Extract parameter simulations from the joint precision matrix
Source:R/gather-spread.R
gather_sims.Rd
spread_sims()
returns a wide-format data frame. gather_sims()
returns a
long-format data frame. The format matches the format in the tidybayes
spread_draws()
and gather_draws()
functions.
Usage
spread_sims(object, nsim = 200, n_sims = deprecated())
gather_sims(object, nsim = 200, n_sims = deprecated())
Arguments
- object
Output from
sdmTMB()
.- nsim
The number of simulation draws.
- n_sims
Deprecated: please use
nsim
.
Value
A data frame. gather_sims()
returns a long-format data frame:
.iteration
: the sample ID.variable
: the parameter name.value
: the parameter sample value
spread_sims()
returns a wide-format data frame:
.iteration
: the sample IDcolumns for each parameter with a sample per row
Examples
m <- sdmTMB(density ~ depth_scaled,
data = pcod_2011, mesh = pcod_mesh_2011, family = tweedie())

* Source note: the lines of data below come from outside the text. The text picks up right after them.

-- ==== Sys2Proof/Laws/Ledger.lean ====
section
/-!
SUPPORT. Ledger records and Tally keep the other fields of the store and of the ports.
-/

namespace Sys2Proof.Machine

open Sys2Proof (HalfId Instr Byte Word Accessor)

section
variable {s : State} (h : HalfId)
theorem keepsOf_tallyOverall : Keeps 0x1080000 s (tallyOverall s h) := (keeps_tallyOverall (ps := 0x1080000) (s0 := s) (h := h) (by decide) (Keeps.refl _ s))
@[simp] theorem tallyOverall_port (g_ : HalfId) : (half (tallyOverall s h) g_).port = (half s g_).port := (keepsOf_tallyOverall (h := h)).port (by decide) g_
@[simp] theorem tallyOverall_ticks_ : (tallyOverall s h).ticks = s.ticks := (keepsOf_tallyOverall (h := h)).ticks (by decide)
@[simp] theorem tallyOverall_time_ : (tallyOverall s h).field.time = s.field.time := (keepsOf_tallyOverall (h := h)).time (by decide)
@[simp] theorem tallyOverall_store_ : (tallyOverall s h).store = s.store := (keepsOf_tallyOverall (h := h)).store (by decide)
end
section
variable {s : State} (h : HalfId) (i : Nat) (n : Nat)
theorem keepsOf_count : Keeps 0x20000000000 s (count s h i n) := (keeps_count (ps := 0x20000000000) (s0 := s) (h := h) (i := i) (n := n) (by decide) (Keeps.refl _ s))
@[simp] theorem count_port (g_ : HalfId) : (half (count s h i n) g_).port = (half s g_).port := (keepsOf_count (h := h) (i := i) (n := n)).port (by decide) g_
@[simp] theorem count_ticks_ : (count s h i n).ticks = s.ticks := (keepsOf_count (h := h) (i := i) (n := n)).ticks (by decide)
@[simp] theorem count_time_ : (count s h i n).field.time = s.field.time := (keepsOf_count (h := h) (i := i) (n := n)).time (by decide)
@[simp] theorem count_store_ : (count s h i n).store = s.store := (keepsOf_count (h := h) (i := i) (n := n)).store (by decide)
end
section
variable {s : State} (h : HalfId) (i : Nat)
theorem keepsOf_irq : Keeps 0x1000000 s (irq s h i) := (keeps_irq (ps := 0x1000000) (s0 := s) (h := h) (i := i) (by decide) (Keeps.refl _ s))
@[simp] theorem irq_port (g_ : HalfId) : (half (irq s h i) g_).port = (half s g_).port := (keepsOf_irq (h := h) (i := i)).port (by decide) g_
@[simp] theorem irq_ticks_ : (irq s h i).ticks = s.ticks := (keepsOf_irq (h := h) (i := i)).ticks (by decide)
@[simp] theorem irq_time_ : (irq s h i).field.time = s.field.time := (keepsOf_irq (h := h) (i := i)).time (by decide)
@[simp] theorem irq_store_ : (irq s h i).store = s.store := (keepsOf_irq (h := h) (i := i)).store (by decide)
end
section
variable {s : State} (h : HalfId) (src : Nat)
theorem keepsOf_evBump : Keeps 0x10008000000000 s (evBump s h src) := (keeps_evBump (ps := 0x10008000000000) (s0 := s) (h := h) (src := src) (by decide) (Keeps.refl _ s))
@[simp] theorem evBump_port (g_ : HalfId) : (half (evBump s h src) g_).port = (half s g_).port := (keepsOf_evBump (h := h) (src := src)).port (by decide) g_
@[simp] theorem evBump_ticks_ : (evBump s h src).ticks = s.ticks := (keepsOf_evBump (h := h) (src := src)).ticks (by decide)
@[simp] theorem evBump_time_ : (evBump s h src).field.time = s.field.time := (keepsOf_evBump (h := h) (src := src)).time (by decide)
@[simp] theorem evBump_store_ : (evBump s h src).store = s.store := (keepsOf_evBump (h := h) (src := src)).store (by decide)
end
section
variable {s : State} (h : HalfId) (cls : Nat) (it : QItem)
theorem keepsOf_qPush : Keeps 0x200001200000 s (qPush s h cls it) := (keeps_qPush (ps := 0x200001200000) (s0 := s) (h := h) (cls := cls) (it := it) (by decide) (Keeps.refl _ s))
@[simp] theorem qPush_port (g_ : HalfId) : (half (qPush s h cls it) g_).port = (half s g_).port := (keepsOf_qPush (h := h) (cls := cls) (it := it)).port (by decide) g_
@[simp] theorem qPush_ticks_ : (qPush s h cls it).ticks = s.ticks := (keepsOf_qPush (h := h) (cls := cls) (it := it)).ticks (by decide)
@[simp] theorem qPush_time_ : (qPush s h cls it).field.time = s.field.time := (keepsOf_qPush (h := h) (cls := cls) (it := it)).time (by decide)
@[simp] theorem qPush_store_ : (qPush s h cls it).store = s.store := (keepsOf_qPush (h := h) (cls := cls) (it := it)).store (by decide)
end
section
variable {s : State} (h : HalfId) (f : Decide → Decide)
theorem keepsOf_modDec : Keeps 0x2000000000000 s (modDec s h f) := (keeps_modDec (ps := 0x2000000000000) (s0 := s) (h := h) (f := f) (by decide) (Keeps.refl _ s))
@[simp] theorem modDec_port (g_ : HalfId) : (half (modDec s h f) g_).port = (half s g_).port := (keepsOf_modDec (h := h) (f := f)).port (by decide) g_
@[simp] theorem modDec_ticks_ : (modDec s h f).ticks = s.ticks := (keepsOf_modDec (h := h) (f := f)).ticks (by decide)
@[simp] theorem modDec_time_ : (modDec s h f).field.time = s.field.time := (keepsOf_modDec (h := h) (f := f)).time (by decide)
@[simp] theorem modDec_store_ : (modDec s h f).store = s.store := (keepsOf_modDec (h := h) (f := f)).store (by decide)
end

head(spread_sims(m, nsim = 10))
#> .iteration X.Intercept. depth_scaled range phi tweedie_p sigma_O
#> 1 1 2.947281 -0.6113464 21.28292 14.96395 1.579234 2.649385
#> 2 2 2.867277 -0.7282022 50.56038 15.63864 1.583225 1.871312
#> 3 3 2.570547 -0.5759993 81.02526 13.86308 1.582175 1.204293
#> 4 4 3.305925 -0.5416168 26.01008 16.21788 1.588699 1.674452
#> 5 5 2.870912 -0.7513359 35.35486 15.06749 1.595577 2.000633
#> 6 6 2.901625 -0.7516155 25.05987 14.38858 1.614982 2.741510
head(gather_sims(m, nsim = 10))
#> .iteration .variable .value
#> 1 1 X.Intercept. 3.120602
#> 2 2 X.Intercept. 3.072890
#> 3 3 X.Intercept. 2.688049
#> 4 4 X.Intercept. 3.006871
#> 5 5 X.Intercept. 3.120740
#> 6 6 X.Intercept. 2.509646
samps <- gather_sims(m, nsim = 1000)
if (require("ggplot2", quietly = TRUE)) {
ggplot(samps, aes(.value)) + geom_histogram() +
facet_wrap(~.variable, scales = "free_x")
}
#> `stat_bin()` using `bins = 30`. Pick better value with `binwidth`.